/-- DROP (R165, R171, R172, R297): a DONE or FAILED entry goes to FREE with the next generation. -/
def execDrop (b : Nat) (s : State) : Result :=
  command b 0x06 (fun src w s =>
    match s.named w with
    | none => s.reply src w 0x04
    | some e =>
      let h := nthW w 2
      if e.st ≠ .done ∧ e.st ≠ .failed then s.reply src w 0x04
      else ((s.setExt (handleIdx h) {}).setEntry (handleIdx h) { gen := (e.gen + 1) % 4096 }).reply src w 0x00 [h]) s

/-! ### Expiry and re-admission -/

/-- TTL_EXPIRY (R162, R163, R171): a paused request whose time to live has passed ends EXPIRED_TTL; in the tick of expiry itself a RESUME still
prevails. -/
def execTtlExpiry (p handle : Nat) (s : State) : Result :=
  onPart p (match s.entryOf handle with
    | some e => if e.part = p ∧ s.isPommel p ∧ e.st = .paused ∧ e.tRef < s.tick then s.endRequest handle false 0x08 else s
    | none => s)

/-- READMIT (R182, R183, R200, R201, R288, R399): a restarted request is admitted again from its prompt and delivered tokens; where the
promise no longer holds it is served best-effort at the highest priority, and so it is where check 3 or 4 of R183 fails (N_CAP, RES_ONLY, no
free seat), which R201 does not name; a WARN refuses no re-admission (DESIGN CHOICE, logs 135, 136). -/
def execReadmit (p handle : Nat) (s : State) : Result :=
  onPart p (
    let g := s.girth p
    match s.entryOf handle with
    | none => s
    | some e =>
      if ¬ s.isPommel p ∨ g.st ≠ .running ∨ g.thermalStop ∨ handle ∉ g.readmits ∨ e.st ≠ .prefill then s
      else
        let s := s.setGirth p { g with readmits := g.readmits.filter (· ≠ handle) }
        let (streamed, rslot) := s.tierFor p handle e.maxlen
        let e := { e with streamed, rslot, row := 0xFF, slot := 0 }
        let promised := decide (e.ttft ≠ 0)
        let j : Judged := if promised then s.judgeSeat p handle e e.prompt true false e.ttft e.tpt else ⟨0, 0, 0, 0xFF, 0⟩
        let e := if promised ∧ j.status = 0 then { e with be := false, row := j.row, slot := j.slot }
          else if promised then { e with be := true, prio := 255 } else { e with be := true }
        match s.openClaim p { src := none, words := [], handle, resume := false, entry := e }
            { s.extn (handleIdx handle) with spans := [] } with
        | some s => s.setEntry (handleIdx handle) e
        | none => (s.voidPromise handle 2).endRequest handle true 0x0A)

/-! ### Promise model and housekeeping floor -/

/-- PROMISE_MODEL_SET (R179, R188, R286, R300): the pommel's promise model; the running wheel keeps its figures until it
stops. -/
def execPromiseModelSet (b : Nat) (s : State) : Result :=
  command b 0x81 (fun src w s =>
    let p := pktPart w
    let g := s.girth p
    let fp := bits (nthW w 2) 9 0
    let ncap := bits (nthW w 3) 20 0
    let pf := bits (nthW w 4) 7 0
    if ¬ s.isPommel p ∨ fp < 400 ∨ 800 < fp ∨ ncap < 64 ∨ 2 ^ 20 < ncap ∨ (g.wheel.k ≠ 0 ∧ g.wheel.k ≤ pf) then s.reply src w 0x04
    else
      let m : Model := { fpMhz := fp, nCap := ncap, resOnly := bit (nthW w 2) 16, pfRows := pf, tDraft := nthW w 5 }
      ((s.setGirth p { g with model := m }).wheelRest p).reply src w 0x00) s

/-- HOUSEKEEP_SET (R191, R192, R300): the floor of a partition's clusters; in a girth whose wheel may run it takes effect when the
wheel stops, and the pommel learns of it over the rein tree. -/
def execHousekeepSet (b : Nat) (s : State) : Result :=
  command b 0x85 (fun src w s =>
    let p := pktPart w
    let q := s.part p
    let perm := nthW w 2
    let chunk := nthW w 3
    let st := (s.girth p).st
    if ¬ q.defined ∨ perm < 10 ∨ 250 < perm ∨ chunk < 25 ∨ 500 < chunk then s.reply src w 0x04
    else if (s.girth p).record.isNone ∨ st = .unset ∨ st = .set ∨ st = .linked ∨ st = .stopped then
      (s.setPart p { q with hkPerm := perm, hkChunk := chunk, hkNext := none }).reply src w 0x00
    else
      let g := s.girth p
      let s := s.setPart p { q with hkNext := some (perm, chunk) }
      let s := if s.isPommel p then
          s.setGirth p { g with floors := put 0 (perm, chunk) g.floors }
        else s.rein p (.hk perm chunk)
      (s.wheelRest p).reply src w 0x00) s
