/-- A step whose result is discarded: the commit leaves L unchanged (R197, R199, R214). -/
def State.discardStep (s : State) (p h : Nat) (failed : Bool) (status : Nat) : State :=
  (s.commitAt p h (s.entry (handleIdx h)).l).endRequest h failed status

/-- A request enters DECODE: it leaves its prefill row for its seat (R171, R182). -/
def State.enterDecode (s : State) (p h : Nat) : State :=
  let i := handleIdx h
  ((s.setEntry i { s.entry i with st := .decode }).leaveRow p h)

/-- A step is delivered: the commit, the counts, the draft pointer, the deadlines, and the end of the request (R171, R173, R198, R220,
R226, R227). -/
def State.deliverStep (s : State) (p : Nat) (v : VerdictMsg) : State :=
  let h := v.handle
  let i := handleIdx h
  let e := s.entry i
  let x := s.extn i
  let decode := e.st = .decode
  let newL := if decode then e.l + v.a + 1 else e.l + x.stepPos
  let final := decode ∨ e.prompt ≤ newL
  let s := s.commitAt p h newL
  let e1 := s.entry i
  let k := v.toks.length
  let e1 := if final then { e1 with tokens := e.tokens + k } else e1
  let e1 := if final ∧ v.late ∧ ¬ e.be then
      { e1 with kbase := e1.tokens, tRef := (s.tick + 25 * e.tpt + 2 ^ 64 - 25 * e.ttft) % 2 ^ 64, void := if v.brake then 1 else e1.void }
    else e1
  let s := s.setEntry i e1
  let x1 := s.extn i
  let s := s.setExt i { x1 with
    ld := ldAfter e x v.a newL, drafts := [], drafted1 := false, draftAt := none
    late := if v.late then satAdd 32 x1.late k else x1.late
    drafted := if decode then satAdd 32 x1.drafted x.drafts.length else x1.drafted
    accepted := if decode then satAdd 32 x1.accepted v.a else x1.accepted }
  if final ∧ (e.embed ∨ endsWith e x v.toks) then s.endRequest h false 0x00
  else if final ∧ ¬ decode then s.enterDecode p h
  else s

/-- VERDICT (R148, R171, R197–R199, R214, R226, R227, R229): the pommel receives the result of a step; one of
an old girth epoch is discarded and counted (R258). -/
def execVerdict (p epoch : Nat) (v : VerdictMsg) (s : State) : Result :=
  onPart p (
    if (s.girth p).record.isSome ∧ epoch ≠ (s.girth p).epoch then s.staleOn (s.returnPort p)
    else match s.entryOf v.handle with
    | none => s
    | some e =>
      if ¬ s.isPommel p ∨ e.part ≠ p ∨ (s.girth p).st ≠ .running ∨ ¬ (s.extn (handleIdx v.handle)).inFlight then s
      else if v.status = 0x0A then s.discardStep p v.handle true 0x0A
      else if e.pend = .cancel then s.discardStep p v.handle false 0x09
      else if v.status = 0x06 then
        (if v.brake then s.voidPromise v.handle 1 else s).discardStep p v.handle false 0x06
      else s.deliverStep p v)

/-! ### Pauses (R159–R163) -/

/-- A request enters PAUSED on this device: LPTR and the pause count are taken, and its migration waits to begin (R160). -/
def State.enterPause (s : State) (h : Nat) : State :=
  let i := handleIdx h
  let x := s.extn i
  s.setExt i { x with lptr := (s.entry i).l, pepoch := (x.pepoch + 1) % 2 ^ 16, migWait := true }

/-- The migration of a paused request begins once no activity is more urgent (R194): its blocks go to the pool, or its data stays in the spans
where the pool lacks room or a write fails (R159–R161, R274, R421). -/
def State.migrate (s : State) (p h : Nat) (writeFails : Bool) : State :=
  let i := handleIdx h
  let n := s.saddleBlocks p h
  let x := s.extn i
  if ¬ x.migWait then s
  else if n = 0 then s.setExt i { x with migWait := false, spans := [], poolData := true, nblk := 0 }
  else if s.beyondMigration p then s
  else
    let x := { x with migWait := false }
    match (if writeFails then none else s.poolFit p n) with
    | none => (s.setExt i x).saddleEvent p h 0x0022 1 0 n
    | some a => (s.setExt i { x with pool := a, nblk := n, migrating := true }).sendBlocks p h
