/-- START_ROUND_FIGURES (R145, R179, R192, R249, R250, R257): a start-round message. Step 1 gathers states and minima, step 2 brings B and the
minima, step 3 brings figures up the tree with H_ret from the cantle, step 4 the housekeeping floor that member `gpos` has set since (R192),
step 5 the hop bound `hret` of the link on port `slots`, and step 6 the arrival bound `hret` of the peer's SEND to DBUF `resPos` of port
`slots` (log 39). -/
def execStartRoundFigures (p step : Nat) (stages : List Figures) (slots resPos resCount hret : Nat) (ok : Bool) (gpos : Nat)
    (boots : List (Nat × Nat)) (s : State) : Result :=
  onPart p (
    let g := s.girth p
    match g.record with
    | none => s
    | some r =>
      if s.isPommel p then
        if step = 4 then
          match stages.head? with
          | some f => (s.setGirth p { g with floors := put gpos (f.hkPerm, f.hkChunk) g.floors }).wheelRest p
          | none => s
        else if g.round.isNone then s
        else if ¬ ok then s.failRound p gpos
        else if step = 1 ∧ g.figs.isEmpty then
          let s := s.setGirth p { g with b := min g.b slots, resPos := min g.resPos resPos, resCount := min g.resCount resCount
                                         boots := g.boots ++ boots, kidsIn := g.kidsIn + 1 }
          let g := s.girth p
          if g.kidsIn < r.childPorts.length then s
          else
            let s := s.setGirth p { g with hopIn := 0, kidsIn := 0 }
            let s := (s.setGirth p { s.girth p with figs := [s.ownFigures p], hRet := 0 }).figures p
              (.round p 2 [] g.b g.resPos g.resCount 0 true 0 []) .down
            s.sendBounds p g.b
        else if step = 3 ∧ ¬ g.figs.isEmpty then
          s.setGirth p { g with figs := mergeAll stages g.figs, hRet := max g.hRet hret, kidsIn := g.kidsIn + 1 }
        else s
      else if step = 1 then s.gather p r slots resPos resCount ok gpos boots
      else if step = 2 then
        if ¬ s.canStart p then s
        else
          let s := (s.setGirth p { g with prev := g.st, b := slots, resPos, resCount, kidsIn := 0, figs := [], round := some s.tick }).figures p
            (.round p 2 [] slots resPos resCount 0 true 0 []) .down
          (s.sendBounds p slots).reportFigures p r
      else if step = 3 then
        if ¬ ok then s.figures p (.round p 3 [] slots resPos resCount hret false gpos boots) .up
        else (s.setGirth p { g with figs := mergeAll stages g.figs, hRet := max g.hRet hret, kidsIn := g.kidsIn + 1 }).reportFigures p r
      else if step = 5 then
        (s.setGirth p { g with hopRx := put slots hret g.hopRx }).reportFigures p r
      else if step = 6 then
        let late := (((s.part p).table.map (·.ingress)).getD []).any (fun e => e.kind = 1 && e.port = slots && e.dbuf = resPos && decide (e.xin < hret))
        if late then s.figures p (.round p 3 [] 0 0 0 0 false r.gpos []) .up else s
      else s.figures p (.round p step stages slots resPos resCount hret ok gpos boots) .up)

/-- START_ROUND_TIMEOUT (R249): a round of more than 100 ms fails; no position is to blame, and the reply names 0xFF (log 40). -/
def execStartRoundTimeout (p : Nat) (s : State) : Result :=
  onPart p (match (s.girth p).round with
    | some t => if s.isPommel p ∧ t + 2500000 < s.tick then s.failRound p 0xFF else s
    | none => s)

■ ■ ■ ■

▶ [ABOUT THIS TASK] Using only the entries above, output the line with "if e.st ≠ .done", the line with "a RESUME still", and all lines between them, exactly as they stand.

▶ [SOLUTION]
      if e.st ≠ .done ∧ e.st ≠ .failed then s.reply src w 0x04
      else ((s.setExt (handleIdx h) {}).setEntry (handleIdx h) { gen := (e.gen + 1) % 4096 }).reply src w 0x00 [h]) s

/-! ### Expiry and re-admission -/

/-- TTL_EXPIRY (R162, R163, R171): a paused request whose time to live has passed ends EXPIRED_TTL; in the tick of expiry itself a RESUME still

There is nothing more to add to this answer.